Saw coolant go in, young lad with 5 litre bottle midway, did NOT see any diff going in though.

Still impressive


----------



## barryd (May 9, 2008)

Blimey! That was the first thing I ever drove when I was about 12 down on my uncles farm. Happy days.  Couldnt take it bits though but I broke a few.


----------



## raynipper (Aug 4, 2008)

barryd said:


> Blimey! That was the first thing I ever drove when I was about 12 down on my uncles farm. Happy days.  Couldnt take it bits though but I broke a few.


Is that when your 'breaking' career began Barry.??

Ray.


----------



## barryd (May 9, 2008)

raynipper said:


> barryd said:
> 
> 
> > Blimey! That was the first thing I ever drove when I was about 12 down on my uncles farm. Happy days.  Couldnt take it bits though but I broke a few.
> ...


No. When I was about 8 I stole the keys to my mothers mini and had a go at driving it around the back of our house. I managed to crash it into the garage wall taking out my sisters new bike at the same time.

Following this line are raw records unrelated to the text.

-- ==== Sys2Proof/Tests/Slice0.lean ====
section
/-! SUPPORT. Tests against the spec's own words, tables and worked examples, and a witness for every statement that has
hypotheses. Expected values come from `95_test_vectors.md` and the worked examples of the rules, never from the model. -/

namespace Sys2Proof.Tests

open Sys2Proof Sys2Proof.Machine

/-! ## Well-formedness: a term each check refuses (R77) -/

theorem test_wf_nlen_too_wide : (Instr.init 256 8).wellFormed = false := by decide
theorem test_wf_klen_too_wide : (Instr.init 16 (2 ^ 32)).wellFormed = false := by decide
theorem test_wf_len_too_wide : (Instr.process (2 ^ 32)).wellFormed = false := by decide
theorem test_wf_widest_fields : (Instr.init 255 (2 ^ 32 - 1)).wellFormed = true := by decide

/-! ## Decode: every constructor, from words written out from R71 to R74 and R80; `95_test_vectors.md` 2.9 -/

theorem test_decode_init :
    decode (.cmd64 (0b00000001#8 ++ 0b00010000#8 ++ 0#16 ++ 0x00000008#32)) = .ok (.init 16 8) := by decide
theorem test_decode_init_fields : decode (.cmd64 0x010C000000000000#64) = .ok (.init 12 0) := by decide
theorem test_decode_process :
    decode (.cmd64 (0b00000010#8 ++ 0#8 ++ 0#16 ++ 0x00000040#32)) = .ok (.process 64) := by decide
theorem test_decode_process_widest : decode (.cmd64 0x02000000FFFFFFFF#64) = .ok (.process 4294967295) := by decide
theorem test_decode_reset : decode (.cmd64 (0b00000011#8 ++ 0#8 ++ 0#16 ++ 0#32)) = .ok .reset := by decide
theorem test_decode_ksCheck : decode (.ph4 0b0001#4) = .ok .ksCheck := by decide
theorem test_decode_ksPack : decode (.ph4 0b0010#4) = .ok .ksPack := by decide
theorem test_decode_ksNonce : decode (.ph4 0b0011#4) = .ok .ksNonce := by decide
theorem test_decode_ksDiffuse : decode (.ph4 0b0100#4) = .ok .ksDiffuse := by decide
theorem test_decode_ksCommit : decode (.ph4 0b0101#4) = .ok .ksCommit := by decide
theorem test_decode_blkLoad : decode (.ph4 0b0110#4) = .ok .blkLoad := by decide
theorem test_decode_blkInject : decode (.ph4 0b0111#4) = .ok .blkInject := by decide
theorem test_decode_blkCol : decode (.ph4 0b1000#4) = .ok .blkCol := by decide
theorem test_decode_blkDiag : decode (.ph4 0b1001#4) = .ok .blkDiag := by decide
theorem test_decode_blkXor : decode (.ph4 0b1010#4) = .ok .blkXor := by decide
theorem test_decode_blkCtrinc : decode (.ph4 0b1011#4) = .ok .blkCtrinc := by decide
theorem test_decode_blkRatchet : decode (.ph4 0b1100#4) = .ok .blkRatchet := by decide
theorem test_decode_blkNext : decode (.ph4 0b1101#4) = .ok .blkNext := by decide
theorem test_decode_rstClear : decode (.ph4 0b1110#4) = .ok .rstClear := by decide
theorem test_decode_idle_code : decode (.ph4 0b0000#4) = .error .idleCode := by decide
theorem test_decode_unused_code : decode (.ph4 0b1111#4) = .error .unusedCode := by decide
theorem test_decode_zero_word : decode (.cmd64 0#64) = .error .opcode := by decide
theorem test_decode_ones_word : decode (.cmd64 0xFFFFFFFFFFFFFFFF#64) = .error .opcode := by decide
theorem test_decode_opcode_4 : decode (.cmd64 0x0400000000000000#64) = .error .opcode := by decide
theorem test_decode_init_reserved : decode (.cmd64 0x0110000100000008#64) = .error .initReserved := by decide
theorem test_decode_process_nlen : decode (.cmd64 0x0210000000000040#64) = .error .processUpper := by decide
theorem test_decode_process_reserved : decode (.cmd64 0x0200000100000040#64) = .error .processUpper := by decide
theorem test_decode_reset_arg : decode (.cmd64 0x0300000000000001#64) = .error .resetOperand := by decide
theorem test_table_word_command : decodeTableWord 64 0x0110000000000008 = some (.init 16 8) := by decide
theorem test_table_word_phase : decodeTableWord 8 0b1001 = some .blkDiag := by decide

/-! ## The datapath functions: `95_test_vectors.md` 2.1 to 2.3 -/

theorem test_rotl : rotl 0xDEADBEEF#32 15 = 0xDF77EF56#32 := by decide
theorem test_rotr : rotr 0x12345678#32 7 = 0xF02468AC#32 := by decide
theorem test_rot_zero : rotl 0x12345678#32 0 = 0x12345678#32 ∧ rotr 0x12345678#32 0 = 0x12345678#32 := by decide
theorem test_T_one : T 0x00000001#32 = 0x765D89B6#32 := by decide
theorem test_T_ones : T 0xFFFFFFFF#32 = 0x6F306A12#32 := by decide
theorem test_T_collision : T 0x2265B1F5#32 = 0x6DA4A1B6#32 ∧ T 0x34871829#32 = 0x6DA4A1B6#32 := by decide
theorem test_K_inverse : Config.k * 0x855BA88F#32 = 1#32 := by decide
theorem test_Mix_100 : Mix 1#32 0#32 0#32 = 0x9CBDD861#32 := by decide
theorem test_Mix_010 : Mix 0#32 1#32 0#32 = 0x50EC31FF#32 := by decide
theorem test_Mix_001 : Mix 0#32 0#32 1#32 = 0xB36DCC1D#32 := by decide

/-- The array A[k] = k × 01010101 of section 2.3. -/
def ramp : Words := Vector.ofFn fun k : Index => BitVec.ofNat 32 (k.val * 0x01010101)

theorem test_upd_first : (upd ramp 0 0#32 ⟨1, 7, 13⟩)[0] = 0x8FA4D2F5#32 := by decide
theorem test_upd_diagonal : (upd ramp 5 0#32 ⟨3, 9, 14⟩)[5] = 0x77CB8716#32 := by decide
theorem test_upd_wraps : (upd ramp 15 0xFFFFFFFF#32 ⟨1, 7, 13⟩)[15] = 0x9377186C#32 := by decide

/-! ## One step of each instruction -/

/-- The reset state at a position of the sequencer. -/
def at_ (ph : Phase) (r : Fin 20) (i : Index) : State := State.reset.setSeq ⟨ph, r, i⟩

/-- A value of the state after a step that answers next. -/
def after {α : Type} (s : State) (f : State → α) : Option α :=
  match step s with
  | .next t => some (f t)
  | .fault _ => none
  | .refused _ => none

/-- "TESTKEY1" (R110). -/
def key : List Byte := [0x54#8, 0x45#8, 0x53#8, 0x54#8, 0x4B#8, 0x45#8, 0x59#8, 0x31#8]

/-- The nonce 00 01 … 0F (R110). -/
def nonce : List Byte := (List.range 16).map (BitVec.ofNat 8)

/-- The latches an INIT of `key` and `nonce` has after KS_CHECK. -/
def keyLatch : Latch :=
  { Latch.reset with
    op := .init
    klen := 8#32
    nlen := 16#8
    keybuf := storeKey Latch.reset.keybuf key
    nw := nonceWords nonce }

/-- W after KS_NONCE (section 2.4). -/
def wNonce : Words :=
  #v[0x6EAB86D1#32, 0x5C526872#32, 0x8E0D7185#32, 0xAEC97D1F#32, 0x359417A7#32, 0xDFB4CCD1#32, 0x263C9330#32,
    0x6FA1ED0C#32, 0x0F05AE4D#32, 0x5DD95555#32, 0xBCE9D8BE#32, 0x8F3C30AB#32, 0x75A95718#32, 0x4A4E3DF4#32,
    0x1F073031#32, 0xE7BDFACE#32]

/-- S after INIT (section 2.4). -/
def sInit : Words :=
  #v[0x7132328F#32, 0x7974E4F1#32, 0x8F06DDC1#32, 0xB436A291#32, 0x60642130#32, 0x7C7A74B8#32, 0xC77DFBFE#32,
    0xB8C018D6#32, 0x1BD19FC2#32, 0xC721B7A8#32, 0x29FB79FE#32, 0xBC0F2D72#32, 0x75EBF614#32, 0x0C19FA60#32,
    0x69A680F9#32, 0x2031D2CE#32]

/-- W after the column pass of round 0 of the first block (section 2.4). -/
def wColumn : Words :=
  #v[0xA3035F27#32, 0x238F4F94#32, 0x931768D1#32, 0x79254ABE#32, 0x43FE3253#32, 0x2E9896A8#32, 0x824CF094#32,
    0x499964FD#32, 0x27B5BB5C#32, 0x3C5217A1#32, 0xEF62DB59#32, 0xDC39912C#32, 0x10229523#32, 0xC8795829#32,
    0xEF04B37D#32, 0x7B37D5C7#32]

I wasnt popular but it was merely the start!


----------



## Kev1 (Apr 4, 2011)

I am pleased you live in Richmond Barry
and not S Yorks

Kev


----------



## barryd (May 9, 2008)

Kev1 said:


> I am pleased you live in Richmond Barry
> and not S Yorks
> 
> Kev


Im thinking of moving. :twisted: South Yorks or Maybe Normandy!


----------



## rayrecrok (Nov 21, 2008)

barryd said:


> Kev1 said:
> 
> 
> > I am pleased you live in Richmond Barry
> ...


Not Flambrough? .......

Ray.bY


----------



## barryd (May 9, 2008)

rayrecrok said:


> barryd said:
> 
> 
> > Kev1 said:
> ...


No but we will be visiting very soon. Do you want me to check up on your place?


----------



## TeamRienza (Sep 21, 2010)

Hi all,

Saw another team of people do the same at Markethill Fair Day.

A great way of raising money for charity.


Davy


----------